Related worksWang et al. [1] examined n=20572 cases positive for COVID-19, of which 3548 required hospitalization. The study enrolled patients in the USA from March to October 2020 and incorporated data about patient’s demographics (age, sex), comorbidities and a selection of 17 biomarkers from routine blood tests. Using Latent Class Analysis (LCA) for clustering, the authors found 7 distinct phenotypes across the entire cohort, as well as 5 subphenotypes for the hospitalized population. Among these latter, the first subphenotype (14% prevalence) was formed by younger patients, with elevated counts of white blood cells (WBC) and platelets, mild anaemia and normal ranges of C-reactive protein (CRP), creatinine and albumin. The second subphenotype (21% prevalence) had mid-aged individuals with none or few comorbidities, lymphopenia and elevated CRP. The third (20%) had also mid-aged, but with more comorbidities, hyperinflammatory response and markedly high CRP, WBC and platelets. The fourth subphenotype (25%) were older patients, with the highest presence of comorbidity, leukopenia and lymphopenia. The fifth (20%) was also formed by old individuals, with a hyperinflammatory response and kidney dysfunction, high creatinine, anaemia, lymphopenia, hypoalbuminemia, elevated CRP, etc. In terms of clinical outcomes, 3 and 5 related to higher likelihoods of ICU admission and/or in-hospital death than 1 and 2; whereas 4 and 5 had more unfavourable survivals than the others – despite 3 going more often to ICU.
Su et al. [2] analyzed n=14418 patients from 5 hospitals based in the USA (16.3% treated in the emergency department, 83.7% hospitalized), for an enrolment period spanning between March and June 2020. The authors collected sociodemographic data (age, sex, race/ethnicity), 9 comorbidities and 30 biomarkers; selecting 23 variables after data quality assessment. Via hierarchical agglomerative clustering, they discover 4 underlying subphenotypes. Subphenotype I (33% prevalence) tended to include younger patients, more females and lower comorbidities. II (37%) had more males, more abnormal markers of inflammation (CRP, interleukin IL-6, lactate dehydrogenase LDH, erythrocyte, etc.) and hepatic dysfunction (ferritin, alanine, bilirubin). III (18%) encompassed older patients, with more frequent black ethnicity, renal dysfunction (blood urea nitrogen BUN, creatinine) and hematologic (D-dimer, hemoglobin). IV (12%) had also older patients, more males, higher comorbidity and more abnormal values across all biomarkers.
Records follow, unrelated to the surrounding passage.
-- ==== Sys2Proof/Laws/MemForm.lean ====
section
/-! SUPPORT. The canonical form of the memories (Safety.lean) through every operation of the machine: if the form holds before, it holds
after. Here: what the proofs about single operations share. -/

namespace Sys2Proof.Machine

/-- A record update that leaves the four memories alone keeps their form. -/
theorem memWf_of_same {s t : State} (h : s.memWf = true) (h1 : t.hbm = s.hbm) (h2 : t.banks = s.banks) (h3 : t.hostMem = s.hostMem)
    (h4 : t.mcram = s.mcram) : t.memWf = true := by
  unfold State.memWf at *; rw [h1, h2, h3, h4]; exact h
theorem memWf_foldl {α : Type} {f : State → α → State} {l : List α} {s : State} (h : s.memWf = true)
    (hf : ∀ t x, t.memWf = true → (f t x).memWf = true) : (l.foldl f s).memWf = true := by
  induction l generalizing s with
  | nil => exact h
  | cons x xs ih => exact ih (hf s x h)
theorem memWf_ite {c : Prop} [Decidable c] {s t : State} (hs : s.memWf = true) (ht : t.memWf = true) :
    (if c then s else t).memWf = true := by split <;> assumption
theorem putByte_memWf {s : State} (h : s.memWf = true) (l : Loc) (b : Byte) : (s.putByte l b).memWf = true := by
  simp only [State.memWf, Bool.and_eq_true] at h
  obtain ⟨⟨⟨h1, h2⟩, h3⟩, h4⟩ := h
  unfold State.putByte
  split
  · simp only [State.memWf, h1, h3, h4, Memory.write_wf _ _ h2, Bool.and_self]
  · simp only [State.memWf, h2, h3, h4, Memory.write_wf _ _ h1, Bool.and_self]
  · simp only [State.memWf, h1, h2, h4, Memory.write_wf _ _ h3, Bool.and_self]
  · simp only [State.memWf, h1, h2, h3, Memory.write_wf _ _ h4, Bool.and_self]
  · split <;> simp only [State.memWf, h1, h2, h3, h4, Bool.and_self]
theorem putBytes_memWf {s : State} (h : s.memWf = true) (l : Loc) (bs : List Byte) : (s.putBytes l bs).memWf = true := by
  induction bs generalizing s l with
  | nil => exact h
  | cons b bs ih => exact ih (putByte_memWf h l b) _
theorem zeroBanks_memWf {s : State} (h : s.memWf = true) (a n : Nat) : (zeroBanks s a n).memWf = true := by
  simp only [State.memWf, Bool.and_eq_true] at h
  obtain ⟨⟨⟨h1, h2⟩, h3⟩, h4⟩ := h
  have : Memory.wf (tcut s.banks a n) = true := twf_filter _ h2
  simp only [zeroBanks, State.memWf, h1, h3, h4, this, Bool.and_self]


/-- What an operation that may fail answers keeps the form. -/
def okWf {ε : Type} (r : Except ε State) : Prop := ∀ t, r = .ok t → t.memWf = true
def okWf1 {ε α : Type} (r : Except ε (State × α)) : Prop := ∀ t, r = .ok t → t.1.memWf = true
def okWf2 {ε α : Type} (r : Except ε (α × State)) : Prop := ∀ t, r = .ok t → t.2.memWf = true
def okWf22 {ε α β : Type} (r : Except ε (α × β × State)) : Prop := ∀ t, r = .ok t → t.2.2.memWf = true
def someWf (r : Option State) : Prop := ∀ t, r = some t → t.memWf = true
/-- A next state keeps the form. -/
def outWf (r : Out) : Prop := ∀ t, r = .next t → t.memWf = true
theorem okWf_ok {ε : Type} {t : State} (h : t.memWf = true) : okWf (ε := ε) (.ok t) := fun _ e => by cases e; exact h
theorem okWf_error {ε : Type} {e : ε} : okWf (.error e) := fun _ e => nomatch e
theorem okWf1_ok {ε α : Type} {t : State} {a : α} (h : t.memWf = true) : okWf1 (ε := ε) (.ok (t, a)) := fun _ e => by cases e; exact h
theorem okWf1_error {ε α : Type} {e : ε} : okWf1 (α := α) (.error e) := fun _ e => nomatch e
theorem okWf2_ok {ε α : Type} {t : State} {a : α} (h : t.memWf = true) : okWf2 (ε := ε) (.ok (a, t)) := fun _ e => by cases e; exact h
theorem okWf2_error {ε α : Type} {e : ε} : okWf2 (α := α) (.error e) := fun _ e => nomatch e
theorem okWf22_ok {ε α β : Type} {t : State} {a : α} {b : β} (h : t.memWf = true) : okWf22 (ε := ε) (.ok (a, b, t)) :=
  fun _ e => by cases e; exact h
theorem okWf22_error {ε α β : Type} {e : ε} : okWf22 (α := α) (β := β) (.error e) := fun _ e => nomatch e
theorem someWf_some {t : State} (h : t.memWf = true) : someWf (some t) := fun _ e => by cases e; exact h
theorem someWf_none : someWf none := fun _ e => nomatch e
theorem outWf_next {t : State} (h : t.memWf = true) : outWf (.next t) := fun _ e => by cases e; exact h
theorem memWf_of_ok {ε : Type} {r : Except ε State} {t : State} (e : r = .ok t) (h : okWf r) : t.memWf = true := h t e
theorem memWf_of_ok1 {ε α : Type} {r : Except ε (State × α)} {t : State} {a : α} (e : r = .ok (t, a)) (h : okWf1 r) : t.memWf = true := h _ e
theorem memWf_of_ok2 {ε α : Type} {r : Except ε (α × State)} {t : State} {a : α} (e : r = .ok (a, t)) (h : okWf2 r) : t.memWf = true := h _ e
theorem memWf_of_ok22 {ε α β : Type} {r : Except ε (α × β × State)} {t : State} {a : α} {b : β} (e : r = .ok (a, b, t)) (h : okWf22 r) :
    t.memWf = true := h _ e
theorem memWf_of_some {r : Option State} {t : State} (e : r = some t) (h : someWf r) : t.memWf = true := h t e
theorem memWf_of_fst {α : Type} {r : State × α} {t : State} {a : α} (e : r = (t, a)) (h : r.1.memWf = true) : t.memWf = true := by
  subst e; exact h
theorem memWf_of_snd {α : Type} {r : α × State} {t : State} {a : α} (e : r = (a, t)) (h : r.2.memWf = true) : t.memWf = true := by
  subst e; exact h
theorem memWf_of_ok1' {ε α : Type} {r : Except ε (State × α)} {x : State × α} (e : r = .ok x) (h : okWf1 r) : x.1.memWf = true := h _ e
theorem memWf_of_ok2' {ε α : Type} {r : Except ε (α × State)} {x : α × State} (e : r = .ok x) (h : okWf2 r) : x.2.memWf = true := h _ e
theorem memWf_of_next {r : Out} {t : State} (e : r = .next t) (h : outWf r) : t.memWf = true := h t e
theorem memWf_getD {o : Option State} {s : State} (h : s.memWf = true) (ho : ∀ t, o = some t → t.memWf = true) : (o.getD s).memWf = true := by
  cases o with
  | none => exact h
  | some t => exact ho t rfl
theorem memWf_mk_host {ticks draws timeShift mgmt outputs} {s : State} (h : s.memWf = true) :
    State.memWf
      { ticks := ticks, draws := draws, timeShift := timeShift, hostMem := s.hostMem, mgmt := mgmt,
        outputs := outputs } = true := by
  simp only [State.memWf, Bool.and_eq_true] at h ⊢
  exact ⟨⟨⟨rfl, rfl⟩, h.1.2⟩, rfl⟩
def ansWf (r : Except Nat Answer) : Prop := ∀ a, r = .ok a → a.st.memWf = true
theorem ansWf_ok {a : Answer} (h : a.st.memWf = true) : ansWf (.ok a) := fun _ e => by cases e; exact h
theorem ansWf_error {n : Nat} : ansWf (.error n) := fun _ e => nomatch e
theorem memWf_of_ans {r : Except Nat Answer} {a : Answer} (e : r = .ok a) (h : ansWf r) : a.st.memWf = true := h a e
def arrWf (r : Arrival) : Prop := ∀ t, (r = .placed t ∨ r = .notArmed t) → t.memWf = true
theorem arrWf_placed {t : State} (h : t.memWf = true) : arrWf (.placed t) := by rintro _ (e | e) <;> cases e; exact h
theorem arrWf_notArmed {t : State} (h : t.memWf = true) : arrWf (.notArmed t) := by rintro _ (e | e) <;> cases e; exact h
theorem arrWf_discard : arrWf .discard := by rintro _ (e | e) <;> cases e
theorem arrWf_stop : arrWf .stopSender := by rintro _ (e | e) <;> cases e
theorem memWf_of_placed {r : Arrival} {t : State} (e : r = .placed t) (h : arrWf r) : t.memWf = true := h t (.inl e)
theorem memWf_of_notArmed {r : Arrival} {t : State} (e : r = .notArmed t) (h : arrWf r) : t.memWf = true := h t (.inr e)
theorem fst_memWf_ite {α : Type} {c : Prop} [Decidable c] {x y : State × α} (hx : x.1.memWf = true) (hy : y.1.memWf = true) :
    (if c then x else y).1.memWf = true := by split <;> assumption
theorem someWf_map {α : Type} {f : α → State} {o : Option α} (h : ∀ x, (f x).memWf = true) : someWf (o.map f) := by
  intro t e
  obtain ⟨x, -, rfl⟩ := Option.map_eq_some_iff.mp e
  exact h x
theorem memWf_mk {xagenda} {xrunQueue} {xcur} {xticks} {xcycle} {xleatCycle} {xdraws} {xtimeShift} {xhbmForm} {xhbmWritten} {xbankForm} {xpoison} {xcores} {xmills} {xdies} {xctrs} {xwaiters} {xfirings} {xoffers} {xengines} {xnextCmd} {xparts} {xjobs} {xnextJob} {xkeys} {xhbmKeys} {xports} {xleats} {xmgmt} {xhostLost} {xlostAt} {xhostRefusals} {xthrottle} {xoutputs} (s : State) :
    (State.mk xagenda xrunQueue xcur xticks xcycle xleatCycle xdraws xtimeShift s.hbm s.banks s.hostMem s.mcram xhbmForm xhbmWritten xbankForm xpoison xcores xmills xdies xctrs xwaiters xfirings xoffers xengines xnextCmd xparts xjobs xnextJob xkeys xhbmKeys xports xleats xmgmt xhostLost xlostAt xhostRefusals xthrottle xoutputs).memWf = s.memWf := rfl

end Sys2Proof.Machine
end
The authors reported those subphenotypes to behave as a strong predictor for various clinical outcomes: most notably, for 60-day mortality. Interestingly, there also existed an association with the patient’s socioeconomic status. I had the most favourable outcomes (in terms of rates of death, need for mechanical ventilation and ICU admission), whereas II and III showed intermediate situations, and IV was the most unfavourable.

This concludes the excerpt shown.